■ **BRIEF**: Up to and including the line with "unfold execSeal", return every line from the start of the entries below exactly.

╭─ SUPPLIED MATERIAL

theorem mirror_ctxFreed (n : Nat) (s : State) : mget? (getMec (ctxFreed n s) 0).mirror n = none := by
  unfold ctxFreed
  rw [getMec_seedPut, mirror_tlbDrop]
  exact mirror_mirrorWrite_zero n 0 _ (by decide)

theorem exec_seedWrite {s : State} {k : Nat} (hk : k < 8192) (hd : (getCtx s k).seedDue = true) :
    exec (.seedWrite k) s = .next (seedPut k (openSeed (getCtx s k)) (setCtx s k { getCtx s k with seedDue := false })) := by
  show execSeedWrite k s = _
  unfold execSeedWrite
  simp only [Nat.not_le.mpr hk, hd, Bool.not_true, Bool.false_eq_true, if_false]

/-- The queue after an entry of its first event. -/
def nextQueue (ev : TrEvent) (rest : List TrEvent) (more : List (Nat × List Byte)) : List TrEvent :=
  if more.isEmpty then rest else { ev with ctxs := more } :: rest

theorem exec_treatmentEntry {s : State} {ev : TrEvent} {rest : List TrEvent} {k : Nat} {body : List Byte} {more : List (Nat × List Byte)}
    (hq : s.sec.queue = ev :: rest) (hc : ev.ctxs = (k, body) :: more) : exec .treatmentEntry s =
      .next (applyEntry k ev.typ ev.tick body (modSec s (fun x => { x with queue := nextQueue ev rest more }))) := by
  show execTreatmentEntry s = _
  unfold execTreatmentEntry
  simp only [hq, hc]
  rfl

theorem exec_sealRecord {s : State} {k : Nat} (hk : k < 8192) (hs : (getCtx s k).state = 5) (hw : entryWaits s k = false) :
    exec (.sealRecord k) s = .next (let u := applyEntry k 10 s.tick.count (closeBody (getCtx s k)) s
      setCtx u k { getCtx u k with state := 6, record := sealedBytes u (recordBody k (getCtx u k) (getPolder u (getCtx u k).polder.toNat) u.tick.count) }) := by
  show execSeal k s = _
  unfold execSeal
  simp only [Nat.not_le.mpr hk, hs, hw, bne_self_eq_false, Bool.or_self, Bool.false_eq_true, if_false]

/-- A context command that its context's state admits. -/
theorem next_of_pass {s : State} {q opc : Nat} {f : Cmd → State → State} {u : State} (ht : Taken s q opc)
    (h : f (headCmd s q) (takeCmd q s) = u) : hostCmd q opc f s = .next u := (hostCmd_of_taken ht).trans (congrArg _ h)

/-- Settles O54: each command by the test of its context's state and what it writes; entries and seals by the digest chain. -/
theorem contextsRun : Obligations.ContextsRun := by
  intro s q n c x t y0 done
  refine ⟨fun ht hs hpst hrel hk ha hd => ?opened, fun ht hs hd hl => ?submit, fun ht => ⟨fun hs => ?park, fun hs => ?parkRunning⟩,
    fun ht hs => ?unpark, fun ht hs => ?prio, fun ht hs hp => ?close, fun ht hs hb => ?record, fun ht hs => ?free, fun k hk hd => ?seed,
    fun ev rest k body more hq hc => ?entry, fun k hk hs hw => ?sealed⟩
  case opened =>
    have hc : getCtx (ctxOpened n (openCtx c) t) n = openCtx c := getCtx_ctxOpened ..
    have hp : ∀ k, getPolder (ctxOpened n (openCtx c) t) k = getPolder s k := fun k =>
      ctxOpened_keeps (getPolder · k) (fun _ _ => rfl) (fun _ _ => rfl) n (openCtx c) t
    have ht' : (ctxOpened n (openCtx c) t).tick = s.tick := ctxOpened_keeps (·.tick) (fun _ _ => rfl) (fun _ _ => rfl) n (openCtx c) t
    have h8 : (openCtx c).polder.toNat = bitsOf c.a0.toNat 23 16 := Nat.mod_eq_of_lt (Nat.mod_lt _ (by decide))
    obtain ⟨r, hr⟩ := getCtx_startDigest n (ctxOpened n (openCtx c) t)
    rw [hc, hp, ht', h8, show openBody n (openCtx c) = openBody n y0 from rfl] at hr
    have hx : exec (.ctxOpen q) s = .next (finish q 0 0 (startDigest n (ctxOpened n (openCtx c) t))) :=
      exec_ctxOpen ht hs hpst hrel hk ha hd
    refine ⟨_, hx, ?_⟩
    rw [hr]
    exact ⟨rfl, h8, Nat.mod_eq_of_lt (Nat.mod_lt _ (by decide)), rfl, Nat.mod_eq_of_lt (Nat.mod_lt _ (by decide)), rfl, rfl, rfl, rfl, rfl⟩
  case submit =>
    show execCtxSubmit q s = _
    refine next_of_pass ht ?_
    refine (if_neg ?_).trans ((if_neg hl).trans ((if_neg ?_).trans ?_))
    · show ¬((x.state != 1) = true)
      simp [hs]
    · show ¬(x.seedDue = true)
      simp [hd]
    · have hleft : BitVec.ofNat 16 (bitsOf c.a1.toNat 15 0) = BitVec.ofNat 16 c.a1.toNat :=
        BitVec.eq_of_toNat_eq (by simp [bitsOf])
      exact congrArg (fun l => finish q 0 0 (setCtx t n { x with
        state := 2
        left := l
        adv := BitVec.ofNat 12 (bitsOf c.a1.toNat 27 16)
        readyTick := s.tick.count.toNat })) hleft
  case park =>
    show execCtxPark q s = _
    refine next_of_pass ht ?_
    refine if_pos ?_
    show (decide (x.state = 1) || decide (x.state = 2)) = true
    simpa using hs
  case parkRunning =>
    show execCtxPark q s = _
    refine next_of_pass ht ?_
    refine (if_neg ?_).trans (if_pos hs)
    show ¬((decide (x.state = 1) || decide (x.state = 2)) = true)
    simp [hs]
  case unpark =>
    show execCtxUnpark q s = _
    refine next_of_pass ht ?_
    refine (if_neg ?_).trans ?_
    · show ¬((x.state != 4) = true)
      simp [hs]
    · show (if (x.left != 0) = true then finish q 0 0 (setCtx t n { x with state := 2, readyTick := s.tick.count.toNat })
        else finish q 0 0 (setCtx t n { x with state := 1 })) = _
      by_cases hl : x.left = 0
      · rw [if_neg (by simp [hl]), if_pos hl]
      · rw [if_pos (bne_iff_ne.mpr hl), if_neg hl]
  case prio =>
    show execCtxPrio q s = _
    refine next_of_pass ht ?_
    refine (if_pos ?_).trans rfl
    show [1, 2, 4].contains x.state = true
    rcases hs with h | h | h <;> simp [h]
  case close =>
    show execCtxClose q s = _
    refine next_of_pass ht ?_
    refine (if_neg ?_).trans (if_neg (Nat.not_le.mpr hp))
    show ¬((!([1, 2, 4].contains x.state)) = true)
    rcases hs with h | h | h <;> simp [h]
  case record =>
    show execCtxRecord q s = _
    refine next_of_pass ht ?_
    refine (if_neg ?_).trans (copyCmd_of_fits hb)
    show ¬((x.state != 6) = true)
    simp [hs]
  case free =>
    have hc : ∀ k, getCtx (ctxFreed n t) k = if k = n then {} else getCtx s k := fun k => getCtx_ctxFreed ..
    refine ⟨ctxFreed n t, ?_, hc, seedPut_seeds .., mirror_ctxFreed n t⟩
    show execCtxFree q s = _
    refine next_of_pass ht (if_neg ?_)
    show ¬((x.state != 6) = true)
    simp [hs]
  case seed =>
    refine ⟨_, exec_seedWrite hk hd, ?_, seedPut_seeds .., fun f x hf hu => seedPut_fields hf hu⟩
    exact congrArg Ctx.seedDue (getCtx_setCtx ..)
  case entry =>
    refine ⟨_, exec_treatmentEntry hq hc, ?_, ?_, ?_, fun j hj => getCtx_applyEntry_ne _ _ _ _ _ hj⟩
    · rw [applyEntry_queue]
      show nextQueue ev rest more = _
      cases more <;> rfl
    · obtain ⟨r, hr⟩ := getCtx_applyEntry k ev.typ ev.tick body (modSec s (fun x => { x with queue := nextQueue ev rest more }))
      rw [hr]
      rfl
    · obtain ⟨r, hr⟩ := getCtx_applyEntry k ev.typ ev.tick body (modSec s (fun x => { x with queue := nextQueue ev rest more }))
      rw [hr]
      rfl
  case sealed =>
    obtain ⟨r, hr⟩ := getCtx_applyEntry k 10 s.tick.count (closeBody (getCtx s k)) s
    refine ⟨_, exec_sealRecord hk hs hw, ?_, ?_, ?_⟩
    · rw [getCtx_setCtx]
    · rw [getCtx_setCtx, hr]
    · rw [getCtx_setCtx]
      exact Nat.le_trans (length_recordBody ..) (length_sealedBytes ..)

end Sys2Proof.Proofs
end

section
/-! PROOFS. The power commands (14 R459, R460, R466, R485, R486). -/

namespace Sys2Proof.Proofs

open Sys2Proof Sys2Proof.Machine

/-! ## Domains -/

@[simp] theorem getDom_modDom (s : State) (d : Nat) (f : Dom → Dom) : getDom (modDom s d f) d = f (getDom s d) := getDom_setDom ..

@[simp] theorem getField_modField (s : State) (f : Nat) (g : Field → Field) : getField (modField s f g) f = g (getField s f) :=
  getField_setField ..

theorem getField_modField_ne (s : State) {f k : Nat} (g : Field → Field) (h : k ≠ f) : getField (modField s f g) k = getField s k :=
  getField_setField_ne s f k _ h

theorem mecsReset_keeps {β : Type} (g : State → β) (hm : ∀ s a b c, g { s with mecs := a, mifs := b, ses := c } = g s) (l : List Nat) (s : State) :
    g (mecsReset l s) = g s :=
  forEach_keeps g (fun _ s => hm s _ _ _) l s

╰─

■ **WRITTEN ANSWER**:
theorem mirror_ctxFreed (n : Nat) (s : State) : mget? (getMec (ctxFreed n s) 0).mirror n = none := by
  unfold ctxFreed
  rw [getMec_seedPut, mirror_tlbDrop]
  exact mirror_mirrorWrite_zero n 0 _ (by decide)

theorem exec_seedWrite {s : State} {k : Nat} (hk : k < 8192) (hd : (getCtx s k).seedDue = true) :
    exec (.seedWrite k) s = .next (seedPut k (openSeed (getCtx s k)) (setCtx s k { getCtx s k with seedDue := false })) := by
  show execSeedWrite k s = _
  unfold execSeedWrite
  simp only [Nat.not_le.mpr hk, hd, Bool.not_true, Bool.false_eq_true, if_false]

/-- The queue after an entry of its first event. -/
def nextQueue (ev : TrEvent) (rest : List TrEvent) (more : List (Nat × List Byte)) : List TrEvent :=
  if more.isEmpty then rest else { ev with ctxs := more } :: rest

theorem exec_treatmentEntry {s : State} {ev : TrEvent} {rest : List TrEvent} {k : Nat} {body : List Byte} {more : List (Nat × List Byte)}
    (hq : s.sec.queue = ev :: rest) (hc : ev.ctxs = (k, body) :: more) : exec .treatmentEntry s =
      .next (applyEntry k ev.typ ev.tick body (modSec s (fun x => { x with queue := nextQueue ev rest more }))) := by
  show execTreatmentEntry s = _
  unfold execTreatmentEntry
  simp only [hq, hc]
  rfl

theorem exec_sealRecord {s : State} {k : Nat} (hk : k < 8192) (hs : (getCtx s k).state = 5) (hw : entryWaits s k = false) :
    exec (.sealRecord k) s = .next (let u := applyEntry k 10 s.tick.count (closeBody (getCtx s k)) s
      setCtx u k { getCtx u k with state := 6, record := sealedBytes u (recordBody k (getCtx u k) (getPolder u (getCtx u k).polder.toNat) u.tick.count) }) := by
  show execSeal k s = _
  unfold execSeal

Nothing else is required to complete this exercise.